▸ **WHAT NEEDS TO BE DONE**
Both the line with "reflectances : List Nat := []" and the line with "first (R183). -/" in the records below must appear in the output, along with every line between them, exactly and with nothing added.

━━ INPUT DATA ━━

-- ==== Sys2Proof/Machine/Grading.lean ====
section
/-! DEFINITION. What the print tunings, the verification tunings and the verification firmware compute over lines, columns and symbols. No command computes these: programs of the array and the cores do; the engine checks none of it (R137).
Spec: 05_print_path.md R137 to R139, R153; 06_verification_path.md R183, R187, R188, R190, R191, R193. -/

set_option Elab.async false

namespace Sys2Proof.Machine

/-! Lines on a bar. -/

/-- The drop code of nozzle k in the tokens of a line packet: 0 none, 1 small, 2 medium, 3 large (R139). -/
def dropCode (tokens : List Word) (k : Nat) : Nat := bitsOf (tokens.getD (k / 16) 0).toNat (2 * (k % 16)) 2

/-- The payload of a FIRE frame (R153). -/
def firePayload (tokens : List Word) : List Byte := tokens.flatMap (fun t => leBytes 4 t.toNat)

/-- The nozzle row of a nozzle of bar b (R137). -/
def nozzleRow (s : State) (b k : Nat) : Nat := k % rd s (bx b 1) 0x03

/-- The image row that the active line i lines into a window carries for nozzle k; none where it carries code 0 (R137). -/
def imageRow (s : State) (b i k : Nat) : Option Nat :=
  let stagger := rd s (bx b 1) (0x04 + nozzleRow s b k)
  if stagger ≤ i ∧ i - stagger < rd s (bx b 1) 0x02 then some (i - stagger) else none

/-! Columns and nozzles. -/

/-- nm times CrossDpi in a nozzle pitch (R138). -/
def dpiNm : Int := 25400000

def camOrigin (s : State) (c : Nat) : Int := signedOf 32 (rd s (cc c) 0x05)
def camPitch (s : State) (c : Nat) : Int := signedOf 32 (rd s (cc c) 0x06)
def crossDpi (s : State) (b : Nat) : Int := rd s (bx b 1) 0x09

/-- The place of nozzle k across the web, in nm times CrossDpi (R138). -/
def nozzlePlace (s : State) (b k : Nat) : Int :=
  let d := dpiNm * k
  signedOf 32 (rd s (bx b 1) 0x08) * crossDpi s b + (if rd s (bx b 1) 0x0A == 0 then d else -d)

/-- A quotient rounded to the nearest integer, ties to the even one; the divisor is above 0. -/
def nearest (x d : Int) : Int :=
  let q := x / d
  let r := x % d
  if 2 * r < d ∨ (2 * r = d ∧ q % 2 = 0) then q else q + 1

/-- The nozzle of bar b whose centre is nearest to column c of a camera, ties to the even nozzle (R190). -/
def columnNozzle (s : State) (b cam c : Nat) : Nat :=
  let x := (camOrigin s cam + c * camPitch s cam) * crossDpi s b + -nozzlePlace s b 0
  let d := if rd s (bx b 1) 0x0A == 0 then x else -x
  (clampInt 0 ((nozzles s b : Int) + -1) (nearest d dpiNm)).toNat

/-- Health analysis takes a bar only where no column is wider than a nozzle (R190). -/
def healthTaken (s : State) (b cam : Nat) : Bool := decide ((camPitch s cam).natAbs * crossDpi s b ≤ dpiNm)

/-- The distance of the flank columns (R189). -/
def flankDistance (s : State) (b cam : Nat) : Int := nearest (3 * dpiNm) (2 * (camPitch s cam).natAbs * crossDpi s b)

/-- Support and gaps of a column over a block of lines: each line gives whether both flanks are dark and whether the column is light (R189). -/
def supportGaps (lines : List (Bool × Bool)) : Nat × Nat := ((lines.filter (·.1)).length, (lines.filter (fun l => l.1 && l.2)).length)

/-- A packet's items: its words, the last with the end mark (R183). -/
def packetItems (words : List Nat) : List (Word × Bool) := words.mapIdx (fun i w => (BitVec.ofNat 32 w, i + 1 == words.length))

/-- Parts of n bits packed into 32-bit words, lowest first; the unused top of the last word is `pad`, which the spec does not state. -/
def packWords (n pad : Nat) (parts : List Nat) : List Nat :=
  let per := 32 / n
  (List.range ((parts.length + (per - 1)) / per)).map (fun j =>
    (List.range per).foldl (fun w i => w + 2 ^ (n * i) * (parts.getD (per * j + i) (bitsOf pad (n * i) n) % 2 ^ n)) 0)

/-- The class of a symbol in its packet (R183). -/
inductive SymbolClass
  | dataMatrix | qr | linear
  deriving DecidableEq, Repr

def SymbolClass.code : SymbolClass → Nat
  | .dataMatrix => 0
  | .qr => 1
  | .linear => 2

/-- What the tunings found of a symbol: its centre, orientation and module size; then the reflectance of each module by rows, or ten profiles of edge positions (R183). -/
structure Sighting where
  cls : SymbolClass
  line : Nat
  column : Nat
  turn : Nat := 0
  module : Nat := 0
  rows : Nat := 0
  columns : Nat := 0
  reflectances : List Nat := []
  profiles : List (List Nat) := []
  deriving DecidableEq, Repr

/-- The edges of the ten profiles of a linear symbol, 0xFFFF between two profiles (R183). -/
def profileHalves (profiles : List (List Nat)) : List Nat := [0xFFFF].intercalate profiles

/-- The words of a SYMBOL packet (R183). -/
def symbolPacket (pad : Nat) (y : Sighting) : List Nat :=
  let linear := y.cls == .linear
  let size := if linear then (y.profiles.map List.length).sum % 65536 else y.rows % 256 * 256 + y.columns % 256
  [0x01000000 + y.cls.code * 65536 + size, y.line % 2 ^ 32, y.column % 65536 + 65536 * (y.turn % 65536), y.module % 65536]
    ++ if linear then packWords 16 pad (profileHalves y.profiles) else packWords 8 pad y.reflectances

/-- A symbol lies in the inspection region of a record: its centre line and its centre column (R183). -/
def inRegion (s : State) (cam : Nat) (y : Sighting) (p : Product) : Bool :=
  let i := 0x3820 + p.trigger
  p.camera == cam && decide (0 ≤ lineDiff y.line p.firstLine) && decide (0 ≤ lineDiff p.lastLine y.line)
    && decide (rd s i 0x04 ≤ y.column) && decide (y.column ≤ rd s i 0x05)

/-- The product a symbol belongs to: of those whose regions it lies in, the one whose record was created first (R183). -/
def symbolProduct (s : State) (cam : Nat) (y : Sighting) : Option Product := s.print.products.find? (inRegion s cam y)

/-- The words of a HEALTH packet (R183). -/
def healthPacket (firstLine : Nat) (columns : List (Nat × Nat)) : List Nat :=
  [0x02000000 + columns.length % 65536, firstLine] ++ columns.map (fun c => c.1 % 65536 + 65536 * (c.2 % 65536))

/-- The run of a nozzle after a product with support and gaps, and whether the nozzle is posted (R191). -/
def healthRun (s : State) (run support gaps : Nat) : Nat × Bool :=
  if support < rd s 0x3802 0x03 then (run, false)
  else if rd s 0x3802 0x02 * support ≤ gaps * 256 then
    if rd s 0x3802 0x01 ≤ run + 1 then (0, true) else (run + 1, false)
  else (0, false)

/-- Support and gaps of one column over the HEALTH blocks of a region (R191). -/
def columnSums (blocks : List (List (Nat × Nat))) (c : Nat) : Nat × Nat :=
  ((blocks.map (fun b => (b.getD c (0, 0)).1)).sum, (blocks.map (fun b => (b.getD c (0, 0)).2)).sum)

/-- Of two columns' support and gaps, the one with the higher ratio of gaps to support, the first at a tie; a column with no support has none (R191). -/
def higherRatio (x y : Nat × Nat) : Nat × Nat := if x.1 == 0 then y else if y.2 * x.1 ≤ x.2 * y.1 then x else y

/-- The sums of the column of nozzle k with the highest ratio (R191). -/
def nozzleSums (s : State) (b cam k : Nat) (blocks : List (List (Nat × Nat))) : Nat × Nat :=
  let cols := (List.range (rd s (cc cam) 0x03)).filter (fun c => columnNozzle s b cam c == k)
  cols.foldl (fun best c => higherRatio best (columnSums blocks c)) (0, 0)

/-- The streak runs that the firmware keeps: bar, nozzle, run. -/
abbrev Runs := List ((Nat × Nat) × Nat)

def runOf (r : Runs) (b k : Nat) : Nat := ((r.find? (fun e => e.1 == (b, k))).map (·.2)).getD 0
def setRun (r : Runs) (b k n : Nat) : Runs := ((b, k), n) :: r.filter (fun e => e.1 != (b, k))

/-- One nozzle after a product: its run updated, and a HealthPost where the streak is confirmed; a FAILED or MASKED nozzle is left (R191). -/
def healthNozzle (cam b : Nat) (blocks : List (List (Nat × Nat))) (x : State × Runs) (k : Nat) : State × Runs :=
  if 2 ≤ bitsOf (mapEntry x.1 b (activeCopy x.1 b) k) 30 2 then x
  else
    let sums := nozzleSums x.1 b cam k blocks
    let r := healthRun x.1 (runOf x.2 b k) sums.1 sums.2
    (if r.2 then (healthPost x.1 (k + 2 ^ 16 * b)).1 else x.1, setRun x.2 b k r.1)

/-- A product whose verdict has been posted, with the HEALTH blocks of its region: each nozzle of each of its health bars (R191). -/
def healthProduct (x : State × Runs) (e : Product × List (List (Nat × Nat))) : State × Runs :=
  let bars := (List.range 24).filter (fun b => (rd x.1 (0x3820 + e.1.trigger) 0x0A).testBit b && healthTaken x.1 b e.1.camera)
  bars.foldl (fun y b => (List.range (nozzles y.1 b)).foldl (healthNozzle e.1.camera b e.2) y) x

/-- A verdict of a product was posted: DONE or LATE, with PASS or REJECT. -/
def posted (p : Product) : Bool := (p.verifyStatus == 3 || p.verifyStatus == 5) && p.imagedAt != 0

/-- Products placed in the order in which they became IMAGED. -/
def imagedInsert (e : Product × List (List (Nat × Nat))) : List (Product × List (List (Nat × Nat))) → List (Product × List (List (Nat × Nat)))
  | [] => [e]
  | x :: xs => if e.1.imagedAt ≤ x.1.imagedAt then e :: x :: xs else x :: imagedInsert e xs

/-- Health analysis of the products whose verdict has been posted, in the order in which they became IMAGED (R191). -/
def healthProducts (x : State × Runs) (ps : List (Product × List (List (Nat × Nat)))) : State × Runs :=
  ((ps.filter (fun e => posted e.1)).foldr imagedInsert []).foldl healthProduct x

/-- The runs of one nozzle over a list of products' support and gaps, and whether one of them posted it (R193). -/
def healthSeries (s : State) (run : Nat) : List (Nat × Nat) → Bool
  | [] => false
  | e :: es => let r := healthRun s run e.1 e.2; r.2 || healthSeries s r.1 es

/-! Reading a symbol (R188). -/

/-- The symbologies that the engine reads and grades, in the order of their bits of Symbologies (R188). -/
inductive Symbology
  | dataMatrix | qr | code128 | ean | itf | code39
  deriving DecidableEq, Repr

/-- The bit of Symbologies. -/
def Symbology.bit : Symbology → Nat
  | .dataMatrix => 0
  | .qr => 1
  | .code128 => 2
  | .ean => 3
  | .itf => 4
  | .code39 => 5

def Symbology.twoD : Symbology → Bool
  | .dataMatrix | .qr => true
  | .code128 | .ean | .itf | .code39 => false

/-- The bits of I:07 name the symbology (R188). -/
def symbologyAsked (mask : Nat) (k : Symbology) : Bool := mask.testBit k.bit

/-- A 2D symbol is within the limits: a Data Matrix to 144 by 144 modules, a QR Code of version v from 1 to 31, with 17 + 4v modules a side (R188; the side of a version: notes/assumptions/138.md). -/
def within2D (k : Symbology) (rows columns : Nat) : Bool :=
  match k with
  | .dataMatrix => decide (0 < rows) && decide (rows ≤ 144) && decide (0 < columns) && decide (columns ≤ 144)
  | .qr => rows == columns && decide (21 ≤ rows) && decide (rows ≤ 141) && (rows - 17) % 4 == 0
  | .code128 | .ean | .itf | .code39 => false

/-- A linear symbol of n characters is within the limits, with an add-on or without, in full ASCII or not (R188). -/
def withinLinear (k : Symbology) (n : Nat) (addOn fullAscii : Bool) : Bool :=
  match k with
  | .dataMatrix | .qr => false
  | .code128 => decide (n ≤ 48)
  | .ean => !addOn && (n == 13 || n == 8 || n == 12 || n == 6)
  | .itf => n % 2 == 0 && decide (n ≤ 30)
  | .code39 => !fullAscii && decide (n ≤ 40)

/-- The modulus of the field of 256 elements without its x^8 (R188). -/
def gfModulus : Symbology → Nat
  | .dataMatrix => 0x2D
  | .qr | .code128 | .ean | .itf | .code39 => 0x1D

/-- x to the n. -/
def gfPower (m : Nat) : Nat → Nat
  | 0 => 1
  | n + 1 => gfMul m 2 (gfPower m n)

/-- A block read as a polynomial, highest first, at an element. -/
def gfEval (m : Nat) (block : List Nat) (e : Nat) : Nat := block.foldl (fun z c => gfMul m z e ^^^ c) 0

/-- The first root of the code: x for Data Matrix, 1 for QR Code (notes/assumptions/138.md). -/
def rsFirstRoot : Symbology → Nat
  | .dataMatrix => 1
  | .qr | .code128 | .ean | .itf | .code39 => 0

/-- A block is a word of the Reed–Solomon code with n check bytes. -/
def rsWord (k : Symbology) (n : Nat) (block : List Nat) : Bool :=
  (List.range n).all (fun i => gfEval (gfModulus k) block (gfPower (gfModulus k) (rsFirstRoot k + i)) == 0)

━━━

▸ **ANSWER SPACE**
  reflectances : List Nat := []
  profiles : List (List Nat) := []
  deriving DecidableEq, Repr

/-- The edges of the ten profiles of a linear symbol, 0xFFFF between two profiles (R183). -/
def profileHalves (profiles : List (List Nat)) : List Nat := [0xFFFF].intercalate profiles

/-- The words of a SYMBOL packet (R183). -/
def symbolPacket (pad : Nat) (y : Sighting) : List Nat :=
  let linear := y.cls == .linear
  let size := if linear then (y.profiles.map List.length).sum % 65536 else y.rows % 256 * 256 + y.columns % 256
  [0x01000000 + y.cls.code * 65536 + size, y.line % 2 ^ 32, y.column % 65536 + 65536 * (y.turn % 65536), y.module % 65536]
    ++ if linear then packWords 16 pad (profileHalves y.profiles) else packWords 8 pad y.reflectances

/-- A symbol lies in the inspection region of a record: its centre line and its centre column (R183). -/
def inRegion (s : State) (cam : Nat) (y : Sighting) (p : Product) : Bool :=
  let i := 0x3820 + p.trigger
  p.camera == cam && decide (0 ≤ lineDiff y.line p.firstLine) && decide (0 ≤ lineDiff p.lastLine y.line)
    && decide (rd s i 0x04 ≤ y.column) && decide (y.column ≤ rd s i 0x05)

/-- The product a symbol belongs to: of those whose regions it lies in, the one whose record was created first (R183). -/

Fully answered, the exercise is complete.